__Task goal__. Repeat exactly, and only, the lines from the one holding "(ht : t.slots = s.slots.map" through the last line of the records below.

(Records contained in a dataset)
-- Opening Marker --

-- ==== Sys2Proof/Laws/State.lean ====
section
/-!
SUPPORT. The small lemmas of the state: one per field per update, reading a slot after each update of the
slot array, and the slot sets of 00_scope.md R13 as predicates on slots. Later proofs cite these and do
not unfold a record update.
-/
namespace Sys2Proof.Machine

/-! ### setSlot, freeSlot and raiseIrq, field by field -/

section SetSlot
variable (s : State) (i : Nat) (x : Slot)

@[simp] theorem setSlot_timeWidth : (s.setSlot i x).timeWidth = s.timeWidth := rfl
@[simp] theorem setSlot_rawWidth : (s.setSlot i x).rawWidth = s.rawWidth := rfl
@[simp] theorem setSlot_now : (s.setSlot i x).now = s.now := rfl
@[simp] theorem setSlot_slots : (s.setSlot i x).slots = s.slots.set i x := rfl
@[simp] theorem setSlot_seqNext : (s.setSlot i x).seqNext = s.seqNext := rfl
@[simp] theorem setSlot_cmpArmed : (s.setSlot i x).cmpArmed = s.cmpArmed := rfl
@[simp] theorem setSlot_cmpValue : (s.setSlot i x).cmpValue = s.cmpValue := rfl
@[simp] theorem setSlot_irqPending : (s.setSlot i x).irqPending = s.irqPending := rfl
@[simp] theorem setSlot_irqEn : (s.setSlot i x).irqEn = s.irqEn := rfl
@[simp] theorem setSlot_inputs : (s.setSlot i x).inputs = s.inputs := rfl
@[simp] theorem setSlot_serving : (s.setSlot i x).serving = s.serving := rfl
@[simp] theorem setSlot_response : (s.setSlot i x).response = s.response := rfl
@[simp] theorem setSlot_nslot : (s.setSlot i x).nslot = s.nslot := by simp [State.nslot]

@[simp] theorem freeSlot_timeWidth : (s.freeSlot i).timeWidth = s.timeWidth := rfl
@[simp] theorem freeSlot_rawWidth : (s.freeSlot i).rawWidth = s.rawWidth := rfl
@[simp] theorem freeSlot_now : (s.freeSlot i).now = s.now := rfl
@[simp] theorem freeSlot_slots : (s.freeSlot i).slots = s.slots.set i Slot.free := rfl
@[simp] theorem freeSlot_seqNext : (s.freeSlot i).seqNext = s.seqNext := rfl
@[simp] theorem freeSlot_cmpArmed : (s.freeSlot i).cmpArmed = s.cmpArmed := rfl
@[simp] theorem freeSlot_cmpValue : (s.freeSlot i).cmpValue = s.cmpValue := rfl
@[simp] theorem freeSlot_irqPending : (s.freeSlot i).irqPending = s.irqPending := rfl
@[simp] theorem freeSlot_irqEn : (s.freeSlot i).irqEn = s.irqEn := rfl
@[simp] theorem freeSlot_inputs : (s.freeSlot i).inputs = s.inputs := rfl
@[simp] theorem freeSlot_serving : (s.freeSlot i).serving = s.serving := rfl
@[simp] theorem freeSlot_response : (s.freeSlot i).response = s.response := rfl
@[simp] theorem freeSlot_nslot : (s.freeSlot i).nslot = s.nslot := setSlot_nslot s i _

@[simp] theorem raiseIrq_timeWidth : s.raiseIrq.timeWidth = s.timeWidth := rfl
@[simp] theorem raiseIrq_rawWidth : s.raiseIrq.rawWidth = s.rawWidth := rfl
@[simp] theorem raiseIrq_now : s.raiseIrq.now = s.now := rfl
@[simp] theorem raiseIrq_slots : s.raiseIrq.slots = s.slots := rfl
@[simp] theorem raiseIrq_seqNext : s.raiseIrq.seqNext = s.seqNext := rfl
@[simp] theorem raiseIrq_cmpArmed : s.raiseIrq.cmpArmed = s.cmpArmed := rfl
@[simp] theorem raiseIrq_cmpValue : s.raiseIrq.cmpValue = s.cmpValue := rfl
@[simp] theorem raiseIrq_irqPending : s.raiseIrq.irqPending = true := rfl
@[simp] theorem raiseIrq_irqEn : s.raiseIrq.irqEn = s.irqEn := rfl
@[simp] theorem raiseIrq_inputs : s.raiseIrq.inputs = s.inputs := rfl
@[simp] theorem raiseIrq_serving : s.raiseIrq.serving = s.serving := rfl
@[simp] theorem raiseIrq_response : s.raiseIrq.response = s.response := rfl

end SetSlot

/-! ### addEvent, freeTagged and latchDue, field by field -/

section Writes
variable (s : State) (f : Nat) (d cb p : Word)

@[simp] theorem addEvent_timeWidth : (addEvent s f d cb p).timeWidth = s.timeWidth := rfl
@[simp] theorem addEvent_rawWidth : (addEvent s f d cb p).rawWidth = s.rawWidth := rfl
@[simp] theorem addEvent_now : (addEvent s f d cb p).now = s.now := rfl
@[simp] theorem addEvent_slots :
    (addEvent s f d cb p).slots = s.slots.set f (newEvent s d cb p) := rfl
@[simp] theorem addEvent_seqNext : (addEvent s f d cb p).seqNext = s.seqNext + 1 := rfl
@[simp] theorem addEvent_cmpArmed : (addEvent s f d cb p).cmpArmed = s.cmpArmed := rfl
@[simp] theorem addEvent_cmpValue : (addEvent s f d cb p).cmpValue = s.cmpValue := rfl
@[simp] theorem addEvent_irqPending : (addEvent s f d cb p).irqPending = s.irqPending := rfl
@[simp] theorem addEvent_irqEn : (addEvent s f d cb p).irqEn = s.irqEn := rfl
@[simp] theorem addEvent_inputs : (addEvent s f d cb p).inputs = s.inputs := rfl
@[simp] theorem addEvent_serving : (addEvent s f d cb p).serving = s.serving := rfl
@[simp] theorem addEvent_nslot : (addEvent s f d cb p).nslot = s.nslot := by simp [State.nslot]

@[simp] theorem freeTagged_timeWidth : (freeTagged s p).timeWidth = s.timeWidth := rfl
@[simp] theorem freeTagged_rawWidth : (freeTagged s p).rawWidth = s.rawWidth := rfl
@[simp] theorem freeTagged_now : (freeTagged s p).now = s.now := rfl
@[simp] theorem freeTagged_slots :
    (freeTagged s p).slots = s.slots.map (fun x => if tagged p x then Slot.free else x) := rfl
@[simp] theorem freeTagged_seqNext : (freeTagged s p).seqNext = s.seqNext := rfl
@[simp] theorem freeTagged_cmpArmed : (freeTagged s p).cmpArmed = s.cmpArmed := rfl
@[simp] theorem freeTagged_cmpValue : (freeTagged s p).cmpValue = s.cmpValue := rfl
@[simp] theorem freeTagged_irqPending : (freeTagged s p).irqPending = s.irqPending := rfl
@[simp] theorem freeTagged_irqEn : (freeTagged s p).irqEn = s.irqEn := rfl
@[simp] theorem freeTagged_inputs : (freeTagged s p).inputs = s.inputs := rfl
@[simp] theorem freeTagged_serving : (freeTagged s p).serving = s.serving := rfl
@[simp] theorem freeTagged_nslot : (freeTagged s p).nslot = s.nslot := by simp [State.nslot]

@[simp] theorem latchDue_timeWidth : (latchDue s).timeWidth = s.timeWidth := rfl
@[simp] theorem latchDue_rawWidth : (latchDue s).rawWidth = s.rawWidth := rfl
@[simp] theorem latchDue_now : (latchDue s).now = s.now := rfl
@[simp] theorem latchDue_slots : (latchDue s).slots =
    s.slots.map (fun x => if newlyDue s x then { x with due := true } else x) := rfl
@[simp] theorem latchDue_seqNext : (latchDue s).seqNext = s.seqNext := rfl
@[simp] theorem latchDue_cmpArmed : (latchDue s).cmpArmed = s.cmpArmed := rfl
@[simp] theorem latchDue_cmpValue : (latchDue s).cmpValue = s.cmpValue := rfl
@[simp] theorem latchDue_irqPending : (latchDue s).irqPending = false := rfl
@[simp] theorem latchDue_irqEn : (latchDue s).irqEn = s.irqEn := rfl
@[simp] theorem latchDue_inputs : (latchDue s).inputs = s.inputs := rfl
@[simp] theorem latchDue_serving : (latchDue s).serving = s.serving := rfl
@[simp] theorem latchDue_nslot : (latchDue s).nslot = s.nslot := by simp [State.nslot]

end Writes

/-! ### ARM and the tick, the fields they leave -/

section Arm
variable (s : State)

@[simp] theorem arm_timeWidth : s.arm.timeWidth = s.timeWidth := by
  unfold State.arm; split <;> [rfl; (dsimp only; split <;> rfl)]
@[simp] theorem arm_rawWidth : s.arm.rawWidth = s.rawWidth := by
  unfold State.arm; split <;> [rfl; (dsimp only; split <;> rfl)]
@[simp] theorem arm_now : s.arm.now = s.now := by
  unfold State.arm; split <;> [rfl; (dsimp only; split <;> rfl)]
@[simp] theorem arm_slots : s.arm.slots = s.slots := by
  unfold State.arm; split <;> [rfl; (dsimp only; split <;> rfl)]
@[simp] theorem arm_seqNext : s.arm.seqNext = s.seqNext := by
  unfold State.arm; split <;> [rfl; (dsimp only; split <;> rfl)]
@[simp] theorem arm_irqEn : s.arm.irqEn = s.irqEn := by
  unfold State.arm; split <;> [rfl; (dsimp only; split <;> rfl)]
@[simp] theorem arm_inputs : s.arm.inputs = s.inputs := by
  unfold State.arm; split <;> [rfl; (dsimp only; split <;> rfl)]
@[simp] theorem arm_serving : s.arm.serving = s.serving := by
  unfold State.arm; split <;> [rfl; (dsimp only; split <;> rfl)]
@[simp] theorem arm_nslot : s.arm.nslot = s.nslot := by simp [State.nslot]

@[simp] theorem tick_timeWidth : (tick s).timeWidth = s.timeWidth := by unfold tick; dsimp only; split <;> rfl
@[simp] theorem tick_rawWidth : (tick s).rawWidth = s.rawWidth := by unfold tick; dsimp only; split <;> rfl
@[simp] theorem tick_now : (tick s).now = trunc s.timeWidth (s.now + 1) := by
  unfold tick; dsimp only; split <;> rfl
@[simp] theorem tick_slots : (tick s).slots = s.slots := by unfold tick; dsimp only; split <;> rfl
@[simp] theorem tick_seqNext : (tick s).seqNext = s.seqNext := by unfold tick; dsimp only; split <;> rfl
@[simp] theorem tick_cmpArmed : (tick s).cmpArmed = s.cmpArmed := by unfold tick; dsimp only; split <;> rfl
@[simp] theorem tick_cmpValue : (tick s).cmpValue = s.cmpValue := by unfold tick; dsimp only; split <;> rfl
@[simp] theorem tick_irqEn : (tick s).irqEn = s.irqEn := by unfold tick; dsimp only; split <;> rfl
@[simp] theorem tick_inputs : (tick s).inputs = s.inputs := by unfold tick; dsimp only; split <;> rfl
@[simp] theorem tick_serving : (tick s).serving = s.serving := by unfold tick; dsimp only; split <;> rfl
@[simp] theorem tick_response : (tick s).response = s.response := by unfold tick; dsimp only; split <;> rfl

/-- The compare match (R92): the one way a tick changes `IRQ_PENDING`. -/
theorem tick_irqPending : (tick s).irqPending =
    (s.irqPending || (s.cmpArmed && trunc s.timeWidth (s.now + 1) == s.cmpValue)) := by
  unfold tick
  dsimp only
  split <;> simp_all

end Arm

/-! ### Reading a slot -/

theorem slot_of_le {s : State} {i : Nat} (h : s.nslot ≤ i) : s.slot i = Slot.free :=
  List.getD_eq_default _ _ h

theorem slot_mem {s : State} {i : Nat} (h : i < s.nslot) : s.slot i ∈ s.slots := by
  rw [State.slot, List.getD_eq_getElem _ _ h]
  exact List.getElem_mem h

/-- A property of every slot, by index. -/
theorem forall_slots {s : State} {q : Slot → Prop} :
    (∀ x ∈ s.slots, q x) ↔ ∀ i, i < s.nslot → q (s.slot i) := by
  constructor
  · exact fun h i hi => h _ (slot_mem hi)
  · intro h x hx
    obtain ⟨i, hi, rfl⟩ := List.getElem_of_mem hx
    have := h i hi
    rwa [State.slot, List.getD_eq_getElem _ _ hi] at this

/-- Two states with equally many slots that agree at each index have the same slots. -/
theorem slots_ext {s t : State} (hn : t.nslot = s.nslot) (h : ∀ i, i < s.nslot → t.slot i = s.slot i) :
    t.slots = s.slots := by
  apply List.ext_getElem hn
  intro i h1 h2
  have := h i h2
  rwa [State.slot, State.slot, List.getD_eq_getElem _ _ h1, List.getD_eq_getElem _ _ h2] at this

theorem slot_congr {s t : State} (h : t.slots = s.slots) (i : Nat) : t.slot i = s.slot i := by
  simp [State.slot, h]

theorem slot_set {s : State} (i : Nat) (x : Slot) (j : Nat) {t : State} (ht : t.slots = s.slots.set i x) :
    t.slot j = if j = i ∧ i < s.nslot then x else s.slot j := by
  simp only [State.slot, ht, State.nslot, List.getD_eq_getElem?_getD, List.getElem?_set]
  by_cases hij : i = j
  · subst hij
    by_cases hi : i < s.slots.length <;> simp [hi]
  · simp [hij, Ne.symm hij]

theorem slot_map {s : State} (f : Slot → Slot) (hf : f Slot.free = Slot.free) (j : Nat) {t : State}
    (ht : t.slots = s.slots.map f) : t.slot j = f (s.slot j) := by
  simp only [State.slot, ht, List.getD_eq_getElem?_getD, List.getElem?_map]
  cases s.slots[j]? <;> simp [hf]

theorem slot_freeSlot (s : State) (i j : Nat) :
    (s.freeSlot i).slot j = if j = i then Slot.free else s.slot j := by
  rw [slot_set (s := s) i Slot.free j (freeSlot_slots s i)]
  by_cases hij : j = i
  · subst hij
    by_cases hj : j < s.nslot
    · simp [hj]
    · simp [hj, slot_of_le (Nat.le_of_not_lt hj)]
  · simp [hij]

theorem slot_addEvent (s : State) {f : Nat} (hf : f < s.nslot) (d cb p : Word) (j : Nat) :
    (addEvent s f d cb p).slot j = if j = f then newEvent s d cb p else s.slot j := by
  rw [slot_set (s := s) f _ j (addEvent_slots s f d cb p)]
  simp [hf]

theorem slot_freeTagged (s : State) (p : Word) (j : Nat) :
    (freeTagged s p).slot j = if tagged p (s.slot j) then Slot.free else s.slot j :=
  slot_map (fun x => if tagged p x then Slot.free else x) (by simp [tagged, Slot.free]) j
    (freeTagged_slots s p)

-- Closing Marker --

__Written solution__.
    (ht : t.slots = s.slots.map f) : t.slot j = f (s.slot j) := by
  simp only [State.slot, ht, List.getD_eq_getElem?_getD, List.getElem?_map]
  cases s.slots[j]? <;> simp [hf]

theorem slot_freeSlot (s : State) (i j : Nat) :
    (s.freeSlot i).slot j = if j = i then Slot.free else s.slot j := by
  rw [slot_set (s := s) i Slot.free j (freeSlot_slots s i)]
  by_cases hij : j = i
  · subst hij
    by_cases hj : j < s.nslot
    · simp [hj]
    · simp [hj, slot_of_le (Nat.le_of_not_lt hj)]
  · simp [hij]

theorem slot_addEvent (s : State) {f : Nat} (hf : f < s.nslot) (d cb p : Word) (j : Nat) :
    (addEvent s f d cb p).slot j = if j = f then newEvent s d cb p else s.slot j := by
  rw [slot_set (s := s) f _ j (addEvent_slots s f d cb p)]
  simp [hf]

theorem slot_freeTagged (s : State) (p : Word) (j : Nat) :
    (freeTagged s p).slot j = if tagged p (s.slot j) then Slot.free else s.slot j :=
  slot_map (fun x => if tagged p x then Slot.free else x) (by simp [tagged, Slot.free]) j
    (freeTagged_slots s p)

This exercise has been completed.